Indirect Prompt Injection

A class of prompt injection attack where malicious instructions are embedded in external data sources — such as web pages, documents, emails, or database records — that an AI system retrieves and processes, causing the model to execute the attacker's instructions without the user's knowledge or intent.

Definition

Indirect prompt injection is a variant of prompt injection where the malicious payload is not entered directly by the user but is instead embedded in content that the AI system retrieves from external sources during operation. When an AI system uses retrieval-augmented generation (RAG), browses the web, reads emails, processes documents, or queries databases, any of these data sources can contain hidden instructions that the model interprets as commands. Unlike direct prompt injection — where the user themselves crafts the malicious input — indirect prompt injection exploits the trust an AI system places in its data sources, enabling remote, scalable attacks against AI-integrated applications.
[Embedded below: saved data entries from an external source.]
/-! ### `cancelPort` -/

@[simp] theorem State.cancelPort_cfg (s : State) : s.cancelPort.cfg = s.cfg := rfl
@[simp] theorem State.cancelPort_port (s : State) : s.cancelPort.port = s.port := rfl
@[simp] theorem State.cancelPort_pins (s : State) : s.cancelPort.pins = s.pins := rfl
@[simp] theorem State.cancelPort_subs (s : State) : s.cancelPort.subs = s.subs := rfl
@[simp] theorem State.cancelPort_delivering (s : State) : s.cancelPort.delivering = s.delivering := rfl
@[simp] theorem State.cancelPort_portReq (s : State) : s.cancelPort.portReq = false := rfl
@[simp] theorem State.cancelPort_ac (s : State) : s.cancelPort.ac = s.ac := rfl
@[simp] theorem State.cancelPort_acReq (s : State) : s.cancelPort.acReq = s.acReq := rfl
@[simp] theorem State.cancelPort_sleep (s : State) : s.cancelPort.sleep = s.sleep := rfl
@[simp] theorem State.cancelPort_claims (s : State) : s.cancelPort.claims = s.claims := rfl
@[simp] theorem State.cancelPort_init (s : State) : s.cancelPort.init = s.init := rfl
@[simp] theorem State.cancelPort_trace (s : State) : s.cancelPort.trace = s.trace ++ [.cancel s.cfg.portVector] := rfl
@[simp] theorem State.cancelPort_env (s : State) : s.cancelPort.env = s.env := rfl
@[simp] theorem State.cancelPort_inbox (s : State) : s.cancelPort.inbox = s.inbox := rfl
@[simp] theorem State.cancelPort_pin (s : State) (n : PinIx) : s.cancelPort.pin n = s.pin n := rfl
@[simp] theorem State.cancelPort_pinctrl (s : State) (n : PinIx) : s.cancelPort.pinctrl n = s.pinctrl n := rfl
@[simp] theorem State.cancelPort_isc (s : State) (n : PinIx) : s.cancelPort.isc n = s.isc n := rfl
@[simp] theorem State.cancelPort_pullupen (s : State) (n : PinIx) : s.cancelPort.pullupen n = s.pullupen n := rfl
@[simp] theorem State.cancelPort_subscribers (s : State) (bus : BusId) :
    s.cancelPort.subscribers bus = s.subscribers bus := rfl
@[simp] theorem State.cancelPort_suspendedNow (s : State) : s.cancelPort.suspendedNow = s.suspendedNow := rfl
@[simp] theorem State.cancelPort_acActive (s : State) : s.cancelPort.acActive = s.acActive := rfl
@[simp] theorem State.cancelPort_acReqWanted (s : State) : s.cancelPort.acReqWanted = s.acReqWanted := rfl
@[simp] theorem State.cancelPort_acEnable (s : State) : s.cancelPort.acEnable = s.acEnable := rfl
@[simp] theorem State.cancelPort_acIntmode (s : State) : s.cancelPort.acIntmode = s.acIntmode := rfl
@[simp] theorem State.cancelPort_acInvert (s : State) : s.cancelPort.acInvert = s.acInvert := rfl
@[simp] theorem State.cancelPort_acIntEnable (s : State) : s.cancelPort.acIntEnable = s.acIntEnable := rfl
@[simp] theorem State.cancelPort_hysteresisWidth (s : State) : s.cancelPort.hysteresisWidth = s.hysteresisWidth := rfl
@[simp] theorem State.cancelPort_drivenState (s : State) (n : PinIx) :
    s.cancelPort.drivenState n = s.drivenState n := rfl

/-! ### `setDir` -/

@[simp] theorem State.setDir_cfg (s : State) (v : Byte) : (s.setDir v).cfg = s.cfg := rfl
@[simp] theorem State.setDir_port_dir (s : State) (v : Byte) : (s.setDir v).port.dir = v := rfl
@[simp] theorem State.setDir_port_out (s : State) (v : Byte) : (s.setDir v).port.out = s.port.out := rfl
@[simp] theorem State.setDir_port_inp (s : State) (v : Byte) : (s.setDir v).port.inp = s.port.inp := rfl
@[simp] theorem State.setDir_port_intflags (s : State) (v : Byte) : (s.setDir v).port.intflags = s.port.intflags := rfl
@[simp] theorem State.setDir_port_pinctrl (s : State) (v : Byte) : (s.setDir v).port.pinctrl = s.port.pinctrl := rfl
@[simp] theorem State.setDir_pins (s : State) (v : Byte) : (s.setDir v).pins = s.pins := rfl
@[simp] theorem State.setDir_subs (s : State) (v : Byte) : (s.setDir v).subs = s.subs := rfl
@[simp] theorem State.setDir_delivering (s : State) (v : Byte) : (s.setDir v).delivering = s.delivering := rfl
@[simp] theorem State.setDir_portReq (s : State) (v : Byte) : (s.setDir v).portReq = s.portReq := rfl
@[simp] theorem State.setDir_ac (s : State) (v : Byte) : (s.setDir v).ac = s.ac := rfl
@[simp] theorem State.setDir_acReq (s : State) (v : Byte) : (s.setDir v).acReq = s.acReq := rfl
@[simp] theorem State.setDir_sleep (s : State) (v : Byte) : (s.setDir v).sleep = s.sleep := rfl
@[simp] theorem State.setDir_claims (s : State) (v : Byte) : (s.setDir v).claims = s.claims := rfl
@[simp] theorem State.setDir_init (s : State) (v : Byte) : (s.setDir v).init = s.init := rfl
@[simp] theorem State.setDir_trace (s : State) (v : Byte) : (s.setDir v).trace = s.trace := rfl
@[simp] theorem State.setDir_env (s : State) (v : Byte) : (s.setDir v).env = s.env := rfl
@[simp] theorem State.setDir_inbox (s : State) (v : Byte) : (s.setDir v).inbox = s.inbox := rfl
@[simp] theorem State.setDir_pin (s : State) (v : Byte) (n : PinIx) : (s.setDir v).pin n = s.pin n := rfl
@[simp] theorem State.setDir_pinctrl (s : State) (v : Byte) (n : PinIx) : (s.setDir v).pinctrl n = s.pinctrl n := rfl
@[simp] theorem State.setDir_isc (s : State) (v : Byte) (n : PinIx) : (s.setDir v).isc n = s.isc n := rfl
@[simp] theorem State.setDir_pullupen (s : State) (v : Byte) (n : PinIx) : (s.setDir v).pullupen n = s.pullupen n := rfl
@[simp] theorem State.setDir_subscribers (s : State) (v : Byte) (bus : BusId) :
    (s.setDir v).subscribers bus = s.subscribers bus := rfl
@[simp] theorem State.setDir_suspendedNow (s : State) (v : Byte) : (s.setDir v).suspendedNow = s.suspendedNow := rfl
@[simp] theorem State.setDir_acActive (s : State) (v : Byte) : (s.setDir v).acActive = s.acActive := rfl
@[simp] theorem State.setDir_acReqWanted (s : State) (v : Byte) : (s.setDir v).acReqWanted = s.acReqWanted := rfl
@[simp] theorem State.setDir_acEnable (s : State) (v : Byte) : (s.setDir v).acEnable = s.acEnable := rfl
@[simp] theorem State.setDir_acIntmode (s : State) (v : Byte) : (s.setDir v).acIntmode = s.acIntmode := rfl
@[simp] theorem State.setDir_acInvert (s : State) (v : Byte) : (s.setDir v).acInvert = s.acInvert := rfl
@[simp] theorem State.setDir_acIntEnable (s : State) (v : Byte) : (s.setDir v).acIntEnable = s.acIntEnable := rfl
@[simp] theorem State.setDir_hysteresisWidth (s : State) (v : Byte) :
    (s.setDir v).hysteresisWidth = s.hysteresisWidth := rfl

/-! ### `setOut` -/

@[simp] theorem State.setOut_cfg (s : State) (v : Byte) : (s.setOut v).cfg = s.cfg := rfl
@[simp] theorem State.setOut_port_dir (s : State) (v : Byte) : (s.setOut v).port.dir = s.port.dir := rfl
@[simp] theorem State.setOut_port_out (s : State) (v : Byte) : (s.setOut v).port.out = v := rfl
@[simp] theorem State.setOut_port_inp (s : State) (v : Byte) : (s.setOut v).port.inp = s.port.inp := rfl
@[simp] theorem State.setOut_port_intflags (s : State) (v : Byte) : (s.setOut v).port.intflags = s.port.intflags := rfl
@[simp] theorem State.setOut_port_pinctrl (s : State) (v : Byte) : (s.setOut v).port.pinctrl = s.port.pinctrl := rfl
@[simp] theorem State.setOut_pins (s : State) (v : Byte) : (s.setOut v).pins = s.pins := rfl
@[simp] theorem State.setOut_subs (s : State) (v : Byte) : (s.setOut v).subs = s.subs := rfl
@[simp] theorem State.setOut_delivering (s : State) (v : Byte) : (s.setOut v).delivering = s.delivering := rfl
@[simp] theorem State.setOut_portReq (s : State) (v : Byte) : (s.setOut v).portReq = s.portReq := rfl
@[simp] theorem State.setOut_ac (s : State) (v : Byte) : (s.setOut v).ac = s.ac := rfl
@[simp] theorem State.setOut_acReq (s : State) (v : Byte) : (s.setOut v).acReq = s.acReq := rfl
@[simp] theorem State.setOut_sleep (s : State) (v : Byte) : (s.setOut v).sleep = s.sleep := rfl
@[simp] theorem State.setOut_claims (s : State) (v : Byte) : (s.setOut v).claims = s.claims := rfl
@[simp] theorem State.setOut_init (s : State) (v : Byte) : (s.setOut v).init = s.init := rfl
@[simp] theorem State.setOut_trace (s : State) (v : Byte) : (s.setOut v).trace = s.trace := rfl
@[simp] theorem State.setOut_env (s : State) (v : Byte) : (s.setOut v).env = s.env := rfl
@[simp] theorem State.setOut_inbox (s : State) (v : Byte) : (s.setOut v).inbox = s.inbox := rfl
@[simp] theorem State.setOut_pin (s : State) (v : Byte) (n : PinIx) : (s.setOut v).pin n = s.pin n := rfl
@[simp] theorem State.setOut_pinctrl (s : State) (v : Byte) (n : PinIx) : (s.setOut v).pinctrl n = s.pinctrl n := rfl
@[simp] theorem State.setOut_isc (s : State) (v : Byte) (n : PinIx) : (s.setOut v).isc n = s.isc n := rfl
@[simp] theorem State.setOut_pullupen (s : State) (v : Byte) (n : PinIx) : (s.setOut v).pullupen n = s.pullupen n := rfl
@[simp] theorem State.setOut_subscribers (s : State) (v : Byte) (bus : BusId) :
    (s.setOut v).subscribers bus = s.subscribers bus := rfl
@[simp] theorem State.setOut_suspendedNow (s : State) (v : Byte) : (s.setOut v).suspendedNow = s.suspendedNow := rfl
@[simp] theorem State.setOut_acActive (s : State) (v : Byte) : (s.setOut v).acActive = s.acActive := rfl
@[simp] theorem State.setOut_acReqWanted (s : State) (v : Byte) : (s.setOut v).acReqWanted = s.acReqWanted := rfl
@[simp] theorem State.setOut_acEnable (s : State) (v : Byte) : (s.setOut v).acEnable = s.acEnable := rfl
@[simp] theorem State.setOut_acIntmode (s : State) (v : Byte) : (s.setOut v).acIntmode = s.acIntmode := rfl
@[simp] theorem State.setOut_acInvert (s : State) (v : Byte) : (s.setOut v).acInvert = s.acInvert := rfl
@[simp] theorem State.setOut_acIntEnable (s : State) (v : Byte) : (s.setOut v).acIntEnable = s.acIntEnable := rfl
@[simp] theorem State.setOut_hysteresisWidth (s : State) (v : Byte) :
    (s.setOut v).hysteresisWidth = s.hysteresisWidth := rfl

/-! ### `setIn` -/

@[simp] theorem State.setIn_cfg (s : State) (v : Byte) : (s.setIn v).cfg = s.cfg := rfl
@[simp] theorem State.setIn_port_dir (s : State) (v : Byte) : (s.setIn v).port.dir = s.port.dir := rfl
@[simp] theorem State.setIn_port_out (s : State) (v : Byte) : (s.setIn v).port.out = s.port.out := rfl
@[simp] theorem State.setIn_port_inp (s : State) (v : Byte) : (s.setIn v).port.inp = v := rfl
@[simp] theorem State.setIn_port_intflags (s : State) (v : Byte) : (s.setIn v).port.intflags = s.port.intflags := rfl
@[simp] theorem State.setIn_port_pinctrl (s : State) (v : Byte) : (s.setIn v).port.pinctrl = s.port.pinctrl := rfl
@[simp] theorem State.setIn_pins (s : State) (v : Byte) : (s.setIn v).pins = s.pins := rfl
@[simp] theorem State.setIn_subs (s : State) (v : Byte) : (s.setIn v).subs = s.subs := rfl
@[simp] theorem State.setIn_delivering (s : State) (v : Byte) : (s.setIn v).delivering = s.delivering := rfl
@[simp] theorem State.setIn_portReq (s : State) (v : Byte) : (s.setIn v).portReq = s.portReq := rfl
@[simp] theorem State.setIn_ac (s : State) (v : Byte) : (s.setIn v).ac = s.ac := rfl
@[simp] theorem State.setIn_acReq (s : State) (v : Byte) : (s.setIn v).acReq = s.acReq := rfl
@[simp] theorem State.setIn_sleep (s : State) (v : Byte) : (s.setIn v).sleep = s.sleep := rfl
@[simp] theorem State.setIn_claims (s : State) (v : Byte) : (s.setIn v).claims = s.claims := rfl
@[simp] theorem State.setIn_init (s : State) (v : Byte) : (s.setIn v).init = s.init := rfl
@[simp] theorem State.setIn_trace (s : State) (v : Byte) : (s.setIn v).trace = s.trace := rfl
@[simp] theorem State.setIn_env (s : State) (v : Byte) : (s.setIn v).env = s.env := rfl
@[simp] theorem State.setIn_inbox (s : State) (v : Byte) : (s.setIn v).inbox = s.inbox := rfl
@[simp] theorem State.setIn_pin (s : State) (v : Byte) (n : PinIx) : (s.setIn v).pin n = s.pin n := rfl
@[simp] theorem State.setIn_pinctrl (s : State) (v : Byte) (n : PinIx) : (s.setIn v).pinctrl n = s.pinctrl n := rfl
@[simp] theorem State.setIn_isc (s : State) (v : Byte) (n : PinIx) : (s.setIn v).isc n = s.isc n := rfl
@[simp] theorem State.setIn_pullupen (s : State) (v : Byte) (n : PinIx) : (s.setIn v).pullupen n = s.pullupen n := rfl
@[simp] theorem State.setIn_subscribers (s : State) (v : Byte) (bus : BusId) :
    (s.setIn v).subscribers bus = s.subscribers bus := rfl
@[simp] theorem State.setIn_suspendedNow (s : State) (v : Byte) : (s.setIn v).suspendedNow = s.suspendedNow := rfl
@[simp] theorem State.setIn_acActive (s : State) (v : Byte) : (s.setIn v).acActive = s.acActive := rfl
@[simp] theorem State.setIn_acReqWanted (s : State) (v : Byte) : (s.setIn v).acReqWanted = s.acReqWanted := rfl
@[simp] theorem State.setIn_acEnable (s : State) (v : Byte) : (s.setIn v).acEnable = s.acEnable := rfl
@[simp] theorem State.setIn_acIntmode (s : State) (v : Byte) : (s.setIn v).acIntmode = s.acIntmode := rfl
@[simp] theorem State.setIn_acInvert (s : State) (v : Byte) : (s.setIn v).acInvert = s.acInvert := rfl
@[simp] theorem State.setIn_acIntEnable (s : State) (v : Byte) : (s.setIn v).acIntEnable = s.acIntEnable := rfl
@[simp] theorem State.setIn_hysteresisWidth (s : State) (v : Byte) :
    (s.setIn v).hysteresisWidth = s.hysteresisWidth := rfl
@[simp] theorem State.setIn_drivenState (s : State) (v : Byte) (n : PinIx) :
    (s.setIn v).drivenState n = s.drivenState n := rfl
How It Relates to AI Threats

Indirect prompt injection is one of the most critical threats within the Security and Cyber Threats and Agentic and Autonomous Threats domains. As AI systems gain access to more external data sources through RAG pipelines, web browsing, email processing, and MCP server integrations, the attack surface for indirect injection expands. An attacker can plant instructions in a web page that an AI assistant will later retrieve, in a document that will be fed into a RAG system, or in a message that an AI email assistant will process. The attack is particularly dangerous because the user may never see the injected content.

Why It Occurs

AI models cannot reliably distinguish between legitimate content and injected instructions within retrieved data
RAG systems and web-browsing AI agents treat retrieved content as trusted context by default
The volume of external data processed by AI systems makes manual review of all sources impractical
Adversaries can target publicly accessible content (web pages, forum posts, shared documents) that AI systems are likely to retrieve
Current LLM architectures lack a robust mechanism to enforce instruction hierarchy across mixed trusted and untrusted content

Real-World Context

Researchers demonstrated indirect prompt injection against Bing Chat in 2023, showing that hidden instructions on web pages could redirect the AI assistant’s behavior. Subsequent research extended the attack to RAG systems, email assistants, and AI coding tools. CVE-2025-53773 (GitHub Copilot) involved indirect injection through code repository content. The attack class has been identified as a top priority by OWASP (LLM01) and is the subject of active research into instruction hierarchy and data-instruction separation defenses.